Skill Development Ecosystem: Key Institutions
India's skill development architecture involves multiple ministries and institutions, leading to the committee's concern about fragmentation. The Ministry of Skill Development and Entrepreneurship (MSDE), created in 2014, is the nodal ministry. Key institutions include: the National Skill Development Corporation (NSDC) — a PPP entity that funds and manages Training Partners; the National Skill Development Agency (NSDA) — coordinates Sector Skill Councils; the Directorate General of Training (DGT) — oversees Industrial Training Institutes (ITIs); and the National Institute for Entrepreneurship and Small Business Development (NIESBUD). The committee noted concerns about delays in PM-SETU (approved May 2025, launched October 2025 — a five-month delay), which aims to upgrade 1,000 ITIs into Centres of Excellence.
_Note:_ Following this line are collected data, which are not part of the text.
/-- The code of an FCMP comparison. -/
def fcmpCode : FCmp → Nat
  | .eq => 0
  | .ne => 1
  | .lt => 2
  | .le => 3
  | .gt => 4
  | .ge => 5
  | .un => 6
  | .ord => 7

/-- Logic functions (Table 3.12). -/
def logicOf : Nat → Option LogicFn
  | 0 => some .and
  | 1 => some .or
  | 2 => some .xor
  | 3 => some .andn
  | 4 => some .orn
  | 5 => some .xnor
  | 6 => some .not
  | _ => none

/-- The code of a logic function. -/
def logicCode : LogicFn → Nat
  | .and => 0
  | .or => 1
  | .xor => 2
  | .andn => 3
  | .orn => 4
  | .xnor => 5
  | .not => 6

/-- Shift functions (R86). -/
def shfOf : Nat → Option ShfFn
  | 0 => some .shl
  | 1 => some .shr
  | 2 => some .rol
  | 3 => some .ror
  | _ => none

/-- The code of a shift function. -/
def shfCode : ShfFn → Nat
  | .shl => 0
  | .shr => 1
  | .rol => 2
  | .ror => 3

/-- Bit counting functions (R89). -/
def bitcOf : Nat → Option BitcFn
  | 0 => some .popc
  | 1 => some .clz
  | 2 => some .ctz
  | 3 => some .brev
  | _ => none

/-- The code of a bit counting function. -/
def bitcCode : BitcFn → Nat
  | .popc => 0
  | .clz => 1
  | .ctz => 2
  | .brev => 3

/-- Special functions (Table 3.11). -/
def spcOf : Nat → Option SpcFn
  | 0 => some .rcp
  | 1 => some .rsq
  | 2 => some .sqrt
  | 3 => some .exp2
  | 4 => some .log2
  | _ => none

/-- The code of a special function. -/
def spcCode : SpcFn → Nat
  | .rcp => 0
  | .rsq => 1
  | .sqrt => 2
  | .exp2 => 3
  | .log2 => 4

/-- SALU operations (Table 3.11). -/
def saluOf : Nat → Option SaluFn
  | 0 => some .add
  | 1 => some .sub
  | 2 => some .mul
  | 3 => some .and
  | 4 => some .or
  | 5 => some .xor
  | 6 => some .shl
  | 7 => some .shr
  | 8 => some .sar
  | 9 => some .mini
  | 10 => some .maxi
  | 11 => some .minn
  | 12 => some .maxn
  | _ => none

/-- The code of a SALU operation. -/
def saluCode : SaluFn → Nat
  | .add => 0
  | .sub => 1
  | .mul => 2
  | .and => 3
  | .or => 4
  | .xor => 5
  | .shl => 6
  | .shr => 7
  | .sar => 8
  | .mini => 9
  | .maxi => 10
  | .minn => 11
  | .maxn => 12

/-- MOVS sources (Table 4.4). -/
def movsOf : Nat → Option MovsSrc
  | 0 => some .lane
  | 1 => some .owner
  | 2 => some .slot
  | 3 => some .coord
  | 4 => some .wg
  | _ => none

/-- The code of a MOVS source. -/
def movsCode : MovsSrc → Nat
  | .lane => 0
  | .owner => 1
  | .slot => 2
  | .coord => 3
  | .wg => 4

/-- OWNQ fields (Table 3.11). -/
def ownOf : Nat → Option OwnField
  | 0 => some .index
  | 1 => some .vf
  | 2 => some .asid
  | 3 => some .awn
  | _ => none

/-- The code of an OWNQ field. -/
def ownCode : OwnField → Nat
  | .index => 0
  | .vf => 1
  | .asid => 2
  | .awn => 3

/-- SHFL functions (Table 3.11). -/
def shflOf : Nat → Option ShflFn
  | 0 => some .idx
  | 1 => some .up
  | 2 => some .down
  | 3 => some .xor
  | _ => none

/-- The code of a SHFL function. -/
def shflCode : ShflFn → Nat
  | .idx => 0
  | .up => 1
  | .down => 2
  | .xor => 3

/-- Operations of LRED and PRFX (R155). -/
def redOf : Nat → Option RedOp
  | 0 => some .add
  | 1 => some .min
  | 2 => some .max
  | 3 => some .and
  | 4 => some .or
  | 5 => some .xor
  | 6 => some .xadd
  | _ => none

/-- The code of a reduction. -/
def redCode : RedOp → Nat
  | .add => 0
  | .min => 1
  | .max => 2
  | .and => 3
  | .or => 4
  | .xor => 5
  | .xadd => 6

/-- Atomic operations (Table 3.12). -/
def atomOpOf : Nat → Option AtomOp
  | 0 => some .add
  | 1 => some .min
  | 2 => some .max
  | 3 => some .and
  | 4 => some .or
  | 5 => some .xor
  | 6 => some .exch
  | _ => none

/-- The code of an atomic operation. -/
def atomOpCode : AtomOp → Nat
  | .add => 0
  | .min => 1
  | .max => 2
  | .and => 3
  | .or => 4
  | .xor => 5
  | .exch => 6

/-- Operations of ATOMF (Table 3.12). -/
def atomfOf : Nat → Option AtomFOp
  | 0 => some .add
  | 1 => some .min
  | 2 => some .max
  | _ => none

/-- The code of an ATOMF operation. -/
def atomfCode : AtomFOp → Nat
  | .add => 0
  | .min => 1
  | .max => 2

/-- Orders (R56). -/
def ordOf : Nat → Option Ord4
  | 0 => some .rlx
  | 1 => some .acq
  | 2 => some .rel
  | 3 => some .ar
  | _ => none

/-- The code of an order. -/
def ordCode : Ord4 → Nat
  | .rlx => 0
  | .acq => 1
  | .rel => 2
  | .ar => 3

/-- Orders of FENCE (Table 10.1). -/
def fenceOf : Nat → Option FenceOrd
  | 1 => some .acq
  | 2 => some .rel
  | 3 => some .ar
  | _ => none

/-- The code of a FENCE order. -/
def fenceCode : FenceOrd → Nat
  | .acq => 1
  | .rel => 2
  | .ar => 3

/-- Scopes (R56). -/
def scopeOf : Nat → Option Scope
  | 0 => some .wg
  | 1 => some .cl
  | 2 => some .dev
  | 3 => some .sys
  | _ => none

/-- The code of a scope. -/
def scopeCode : Scope → Nat
  | .wg => 0
  | .cl => 1
  | .dev => 2
  | .sys => 3

/-- Element counts (R56). -/
def nregOf : Nat → Option NReg
  | 0 => some .x1
  | 1 => some .x2
  | 2 => some .x4
  | _ => none

/-- The code of an element count. -/
def nregCode : NReg → Nat
  | .x1 => 0
  | .x2 => 1
  | .x4 => 2

/-- Windows of SPTST and SPCST (Table 3.11). -/
def winOf : Nat → Option Win
  | 0 => some .core
  | 1 => some .cluster
  | 2 => some .die
  | _ => none

/-- The code of a window. -/
def winCode : Win → Nat
  | .core => 0
  | .cluster => 1
  | .die => 2

/-- Arrival modes (Table 3.12). -/
def barmOf : Nat → Option BarMode
  | 0 => some .arrive
  | 1 => some .drop
  | 2 => some .join
  | _ => none

/-- The code of an arrival mode. -/
def barmCode : BarMode → Nat
  | .arrive => 0
  | .drop => 1
  | .join => 2

/-- Engine classes (Table 3.11). -/
def classOf : Nat → Option EClass
  | 0 => some .cpy
  | 1 => some .wld
  | 2 => some .fed
  | 3 => some .drn
  | 4 => some .gth
  | 5 => some .col
  | _ => none

/-- The code of an engine class. -/
def classCode : EClass → Nat
  | .cpy => 0
  | .wld => 1
  | .fed => 2
  | .drn => 3
  | .gth => 4
  | .col => 5

/-- QM values (R58). -/
def qmOf : Nat → Option Qm
  | 0 => some .implied
  | 1 => some .nw
  | 2 => some .ne
  | 4 => some .sw
  | 8 => some .se
  | 3 => some .n
  | 12 => some .s
  | 5 => some .w
  | 10 => some .e
  | 15 => some .all
  | _ => none
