-- ==== Sys2Proof/Machine/Access.lean ====
section
/-! DEFINITION. The probe of an access and its start (R163 to R173, R192 to R194, R199, R312). -/

namespace Sys2Proof.Machine

/-! ## What an access asks -/

/-- One contiguous piece that an access addresses: `need` is 1 for R, 2 for W, 4 for A; `barrier` marks a barrier instruction, `hostOk` an atomic
that a host aperture carries (R322), and `read` a piece that the lane itself reads, not its engine. -/
structure Want where
  addr : Nat
  n : Nat
  need : Nat
  align : Nat
  barrier : Bool
  hostOk : Bool
  read : Bool
  deriving DecidableEq, Repr

def wantOf (addr n need : Nat) : Want := { addr := addr, n := n, need := need, align := n, barrier := false, hostOk := false, read := need != 2 }

/-- Width of a floating-point atomic in bytes (R205). -/
def aBytes : AFmt → Nat
  | .f32 => 4
  | .f16 | .bf16 => 2
def aFmt : AFmt → Fmt
  | .f32 => .f32
  | .f16 => .f16
  | .bf16 => .bf16

/-- What one lane addresses. -/
def wantsOf (a : Access) (r : LaneReq) : List Want :=
  match a with
  | .ld ty m _ _ _ => [wantOf r.addr (m * (mtyBits ty / 8)) 1]
  | .st ty m _ _ _ => [wantOf r.addr (m * (mtyBits ty / 8)) 2]
  | .sld ty m _ => [wantOf r.addr (m * (btyBits ty / 8)) 1]
  | .tmov k => [wantOf r.addr k 1, wantOf r.addr2 k 2]
  | .atom ty op _ _ => [{ wantOf r.addr (wtyBits ty / 8) 4 with hostOk := op == .add || op == .exch }]
  | .ared ty op _ _ => [{ wantOf r.addr (wtyBits ty / 8) 4 with hostOk := op == .add || op == .exch }]
  | .acas ty _ _ => [{ wantOf r.addr (btyBits ty / 8) 4 with hostOk := true }]
  | .atomf ty _ _ _ => [wantOf r.addr (aBytes ty) 4]
  | .bari _ _ _ => [{ wantOf r.addr 8 2 with barrier := true }]
  | .barv _ _ => [{ wantOf r.addr 8 2 with barrier := true }]
  | .bwait => [{ wantOf r.addr 8 1 with barrier := true }]
  | .btest _ => [{ wantOf r.addr 8 1 with barrier := true }]
  | .launch _ _ _ _ => [wantOf r.addr 64 1]
  | .engine _ _ _ => []

/-! ## The outcome of one piece (R172) -/

/-- A location, a code constant, a fault, or a translation to wait for. -/
inductive Got where
  | at (key : Nat)
  | const (off : Nat)
  | bad (cause : Nat)
  | miss (m : Miss)
  deriving DecidableEq, Repr

/-- The constants that an issuer reads (R166, R292). -/
def State.constsOf (s : State) (g : Group) : List Byte :=
  match g.handler with
  | some h => (s.codesAt h.code).consts
  | none => (s.codesAt g.code).consts

/-- The GVA of a private access (R165), or none where the owner has none there: a context has no workgroup, and so no block (log 32). DESIGN CHOICE: a sum of
2^56 or more wraps (log 46). -/
def State.privGva (s : State) (o : Owner) (lane off n : Nat) : Option Nat :=
  let pstr := bits o.ctx 319 304
  if pstr = 0 ∨ 64 * pstr < off + n then none
  else
    (s.wg o.id).map fun w => (bits o.ctx 383 328 + (w.blk.getD 0 * 4096 + (o.base + lane).toNat) * 64 * pstr + off) % 2 ^ 56

/-- Whether a write of a workgroup, where it is deterministic, lies in one of its ranges (R138). -/
def State.inRanges (s : State) (det : Bool) (o : Owner) (gva n : Nat) : Bool :=
  !det || (match s.wg o.id with
    | some w => w.wr.any fun r => decide (r.1 ≤ gva) && decide (gva + n ≤ r.1 + r.2)
    | none => false)

/-- The pieces of a span that is probed as one access: by page of its GVAs where it is translated, whole in a scratch (R171, R240). -/
def State.spanWants (s : State) (o : Owner) (lane a n need : Nat) : List Want :=
  let one := [{ wantOf a n need with align := 1, read := false }]
  let cut := fun (gva : Nat) => (List.range ((gva % 4096 + n + 4095) / 4096)).map fun k =>
    let lo := if k = 0 then 0 else 4096 * k - gva % 4096
    { wantOf ((a + lo) % 2 ^ 64) (min (4096 * (k + 1) - gva % 4096) n - lo) need with align := 1, read := false }
  match decodeWindow a with
  | some (.global g) => cut g
  | some (.priv off) => (match s.privGva o lane off n with
    | some g => cut g
    | none => one)
  | _ => one

/-- Whether the write of a span lies in one range of its workgroup, where that is needed (R138). -/
def State.spanRanged (s : State) (g : Group) (o : Owner) (a n : Nat) : Bool :=
  match decodeWindow a with
  | some (.global gva) => s.inRanges (bit g.status.toNat 0 && g.handler.isNone) o gva n
  | _ => true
- Ministry of Skill Development and Entrepreneurship (MSDE): Created in 2014 as India's first dedicated skill ministry.
- National Skill Development Corporation (NSDC): PPP entity (49% government, 51% private); provides loans and grants to Training Partners.
- Industrial Training Institutes (ITIs): Currently approximately 15,000 ITIs across India, both government and private.
- PM-SETU: Approved May 2025; targets upgrading 1,000 government ITIs; 5-month delay in launch flagged by committee.
- India's target: 400-500 million skilled workers by 2022 (National Skill Development Mission, 2015) — a target widely acknowledged as unmet.
Connection to this news: The committee's direction on placement tracking is ultimately about ensuring that India's significant public investment in skill development (₹3,682 crore for MSDE in Union Budget 2026-27) translates into measurable labour market outcomes — a question of fiscal accountability and policy effectiveness.
Key Facts & Data
- Standing Committee on Labour, Textiles and Skill Development: 31 members (21 Lok Sabha, 10 Rajya Sabha), chaired by Basavaraj Bommai.
- PMKVY 4.0 focuses on AI, robotics, drones, green jobs, and Industry 4.0 skills.
- Skill India Digital Hub (SIDH): National platform for skill training registration and tracking.
- PM-VBRY: Targets 3.5 crore new jobs by July 2027 through EPFO-linked incentives.
- PM-SETU: Approved May 2025; launched October 2025 (5-month delay); targets upgrading 1,000 government ITIs.
- Four Labour Codes (2019-2020): Consolidate 29 central labour laws; states yet to fully notify rules.
- e-Shram portal: ~30 crore unorganised workers registered since 2021.
- MSDE budget allocation 2026-27: Approximately ₹3,682 crore.
- India has approximately 15,000 ITIs (Industrial Training Institutes) across government and private sectors.
- National Skill Development Mission launched: 2015; target of 400-500 million skilled workers by 2022 — widely acknowledged as unmet.